AUTHOR=Kumar Ashwath , Hu Michael Y. , Mei Yajun , Fan Yuhong TITLE=CSSQ: a ChIP-seq signal quantifier pipeline JOURNAL=Frontiers in Cell and Developmental Biology VOLUME=11 YEAR=2023 URL=https://www.frontiersin.org/journals/cell-and-developmental-biology/articles/10.3389/fcell.2023.1167111 DOI=10.3389/fcell.2023.1167111 ISSN=2296-634X ABSTRACT=

Chromatin immunoprecipitation followed by sequencing (ChIP-seq) has revolutionized the studies of epigenomes and the massive increase in ChIP-seq datasets calls for robust and user-friendly computational tools for quantitative ChIP-seq. Quantitative ChIP-seq comparisons have been challenging due to noisiness and variations inherent to ChIP-seq and epigenomes. By employing innovative statistical approaches specially catered to ChIP-seq data distribution and sophisticated simulations along with extensive benchmarking studies, we developed and validated CSSQ as a nimble statistical analysis pipeline capable of differential binding analysis across ChIP-seq datasets with high confidence and sensitivity and low false discovery rate with any defined regions.

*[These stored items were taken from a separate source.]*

/-- Flits that waited for the next tick go up, at most eight (R305). -/
def Block.releaseUp (s : Block) (t : Nat) : Block := (s.setPost t { s.post t with pn0 := 0 }).sendWaiting t

/-- The tick latch of a Post: one capture, the readings and counts of the tick, and what an epoch adds. -/
def Block.tickLatch (s : Block) (t : Nat) (act : Activity) (reading : Option Int) : Block :=
  let s := (s.countPost t act).takeReading t reading
  let p := s.post t
  let k := s.tick - 1
  let d := fun i => (p.counts.getD i 0 + 2 ^ 48 - p.latchCounts.getD i 0) % 2 ^ 48
  let bank := s.openBank t
  let l : Latch := ⟨k, d 0 + d 2 + d 3, d 2 + d 3, d 0 + d 1 + d 2 + d 3, p.glints,
    (match p.tempRead with | some r => tempQOf r | none => 0), p.tempRead.isNone, bank, s.bankValid t bank⟩
  let early := decide (p.formed + (p.items.filter fun i => i.latch.isSome).length < 16)
  let s := s.capture t [] (some l)
  let p := s.post t
  let sum := if 0 < p.glints then some (k, min 15 p.glints, p.firstOff, p.deep) else p.summary
  let p := { p with
    latchCounts := p.counts, closing := false, glints := 0, firstOff := 0, deep := false, faultsSent := 0
    summary := sum, probFlag := p.probFlag || early }
  let ends := s.time.epochEnd
  let p := if ends then { p with
      kcap := p.kacc, kacc := List.replicate 32 0, reg := some (k / 16, p.probFlag, p.upFlag), probFlag := false
      upFlag := false } else p
  let s := s.setPost t p
  let s := if ends ∧ s.fld (F.POST_DIG_CFG_window t) ≠ 0 then
      if p.epochsLeft ≤ 1 then s.digestEnd t p.ctx p.tag
      else s.setPost t { p with epochsLeft := p.epochsLeft - 1 }
    else s
  let s := if s.flag (F.POST_CTRL_snap_hold t) then
      s.setPost t { s.post t with holdTicks := (s.post t).holdTicks + 1 } else s
  ((s.stuckLatch t).releaseUp t).sendDigs t

def execPostTickLatch (tile : Tile) (act : Activity) (reading : Option Int) (s : State) :
    Host.Outcome State Fault Refusal :=
  s.on fun s => s.when ((s.post tile.val).runs && (s.post tile.val).closing) fun s => s.tickLatch tile.val act reading

/-! ## Command boundaries (R133) -/

/-- A launch under a granted window whose gate is released and stands open, before the end of its third window (R304, R308,
R361). `atLatch`: the edge is that of the tick latch
just taken, and the capture is shared (R115). -/
def execCommandLaunch (tile : Tile) (tag : Half) (act : Activity) (atLatch : Bool) (now : Ft) (s : State) :
    Host.Outcome State Fault Refusal :=
  s.on fun s =>
    let s := s.advance now
    let t := tile.val
    let p := s.post t
    match p.runs && p.gate, p.grants.find? fun g => g.released && g.tag == tag.toNat && decide (s.now / 32 < g.win + 3) with
    | true, some g =>
      let s := if atLatch then s else s.countPost t act
      let s := (s.boundary t g.tag g.ctx g.cls g.dflt atLatch).countLaunch t
      let p := s.post t
      ((s.setPost t { p with running := p.running + 1, grants := p.grants.filter (· != g) }).showGate t).startResid t
    | _, _ => s

/-- A completion: only one that leaves no command running makes a boundary and an idle notice (R133, R311). -/
def execCommandCompletion (tile : Tile) (act : Activity) (atLatch : Bool) (now : Ft) (s : State) :
    Host.Outcome State Fault Refusal :=
  s.on fun s =>
    let s := s.advance now
    let t := tile.val
    let p := s.post t
    s.when (p.runs && decide (0 < p.running)) fun s =>
      if 1 < p.running then s.setPost t { p with running := p.running - 1 }
      else
        let s := if atLatch then s else s.countPost t act
        let s := s.boundary t 0 0 0 false atLatch
        ((s.setPost t { s.post t with running := 0 }).startResid t).idleNotice t p.ctx

/-- A closed segment enters the accumulator (R130-R137). -/
def execSegmentAdd (tile : Tile) (s : State) : Host.Outcome State Fault Refusal :=
  s.on fun s => s.when (s.post tile.val).runs fun s => (s.addSegment tile.val).sendDigs tile.val

/-- snap_hold clears itself 1,024 ticks after it was set (R152). -/
def execSnapHoldExpiry (tile : Tile) (s : State) : Host.Outcome State Fault Refusal :=
  s.on fun s =>
    let t := tile.val
    s.when (s.flag (F.POST_CTRL_snap_hold t) && decide (1024 ≤ (s.post t).holdTicks)) fun s =>
      (s.setFld (F.POST_CTRL_snap_hold t) 0).setPost t { s.post t with holdTicks := 0 }

/-! ## Weight publications (R125, R242, Table 12-8 step 6) -/

/-- Send a publication to a Post. -/
def Block.sendPub (s : Block) (t : Nat) (p : Pub) : Block :=
  s.setPost t { s.post t with pubs := (s.post t).pubs ++ [p] }

/-- The restore publication of a Post that powered up or was reset, then the released image that waits (R242).
Marks: DEDUCED, log entry 105. -/
def Block.restorePub (s : Block) (t : Nat) : Block :=
  let n := domOfTile t
  let s := match s.wce.inForce with
    | some l => (match l[n]? with | some i => s.sendPub t ⟨none, i.weights, i.crc, false, false⟩ | none => s)
    | none => s
  match s.wce.released with
  | some (l, _) =>
    (match l[n]? with
      | some i => s.sendPub t ⟨some (!(s.relay (dieOfTile t)).bankSel), i.weights, i.crc, false, false⟩
      | none => s)
  | none => s

/-- A restore publication during a re-admission: three failures of a bank end it (R531); a success starts step 7.
Marks: DEDUCED, log entry 105. -/
def Block.readmitPub (s : Block) (t : Nat) (pub : Pub) (ok : Bool) : Block :=
  match s.fc.readmits.find? (·.tile == t) with
  | none => s
  | some r =>
    let put (f : Readmit → Readmit) : Block :=
      { s with fc := { s.fc with readmits := s.fc.readmits.map fun x => if x.tile == t then f x else x } }
    if r.step ≠ 6 ∨ pub.bank.isSome then s
    else if ok then put fun x => { x with step := 7, good := 0, ticks := 0 }
    else if 2 ≤ r.crcFails then s.dropReadmit t 0 2
    else (put fun x => { x with crcFails := x.crcFails + 1 }).sendPub t pub

/-- A publication arrives at a Post; `flip` is what the transport changed in its weights. -/
def Block.publication (s : Block) (t : Nat) (pub : Pub) (flip : List Half) : Block :=
  let ws := (List.range 32).map fun i =>
    toSigned 16 ((ofSigned 16 (pub.weights.getD i 0)) ^^^ (flip.getD i 0).toNat)
  let active := s.flag (F.POST_STATUS_bank_active t)
  match pub.bank with
  | some b => if b == active then s.postFault t 9 2 else (s.loadBank t b ws pub.crc).1
  | none =>
    if s.bankValid t active then (s.loadBank t (!active) ws pub.crc).1
    else
      let a := s.loadBank t false ws pub.crc
      let b := a.1.loadBank t true ws pub.crc
      b.1.readmitPub t pub (a.2 && b.2)

/-- Replies of the slice wait for a chain whose Posts can take them (R145: PN0 before PN3). -/
def Block.replyWaits (s : Block) (n : Nat) : Bool :=
  (s.slice (n / 16)).replies.any fun r => domOfTile r.tile == n && (s.post r.tile).runs

/-- The flits of a tile's oldest publication cross the link on VC1 and the chain on PN3, behind what waits on PN0: one
for a bank is broadcast on the chain, one for a restore goes to its Post (R125, R239, R242). -/
def Block.carryPub (s : Block) (t : Nat) (p : Pub) : Option Block :=
  let n := domOfTile t
  if p.sent then some s
  else if s.replyWaits n then none
  else
    let flits := (p.bodies n).zip (8 :: List.replicate 8 9)
    ((s.linkPub t p).bind fun s => flits.foldl (fun s f => s.bind fun s =>
      s.chSend true n (if p.bank.isSome then 15 else t % 16) 3 f.2 f.1) (some s)).map fun s =>
        if p.bank.isSome then s.markPub t { p with linked := true } fun x => { x with sent := true } else s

CSSQ models ChIP-seq data as a finite mixture of Gaussians faithfully that reflects ChIP-seq data distribution. By a combination of Anscombe transformation, k-means clustering, estimated maximum normalization, CSSQ minimizes noise and bias from experimental variations. Further, CSSQ utilizes a non-parametric approach and incorporates comparisons under the null hypothesis by unaudited column permutation to perform robust statistical tests to account for fewer replicates of ChIP-seq datasets. In sum, we present CSSQ as a powerful statistical computational pipeline tailored for ChIP-seq data quantitation and a timely addition to the tool kits of differential binding analysis to decipher epigenomes.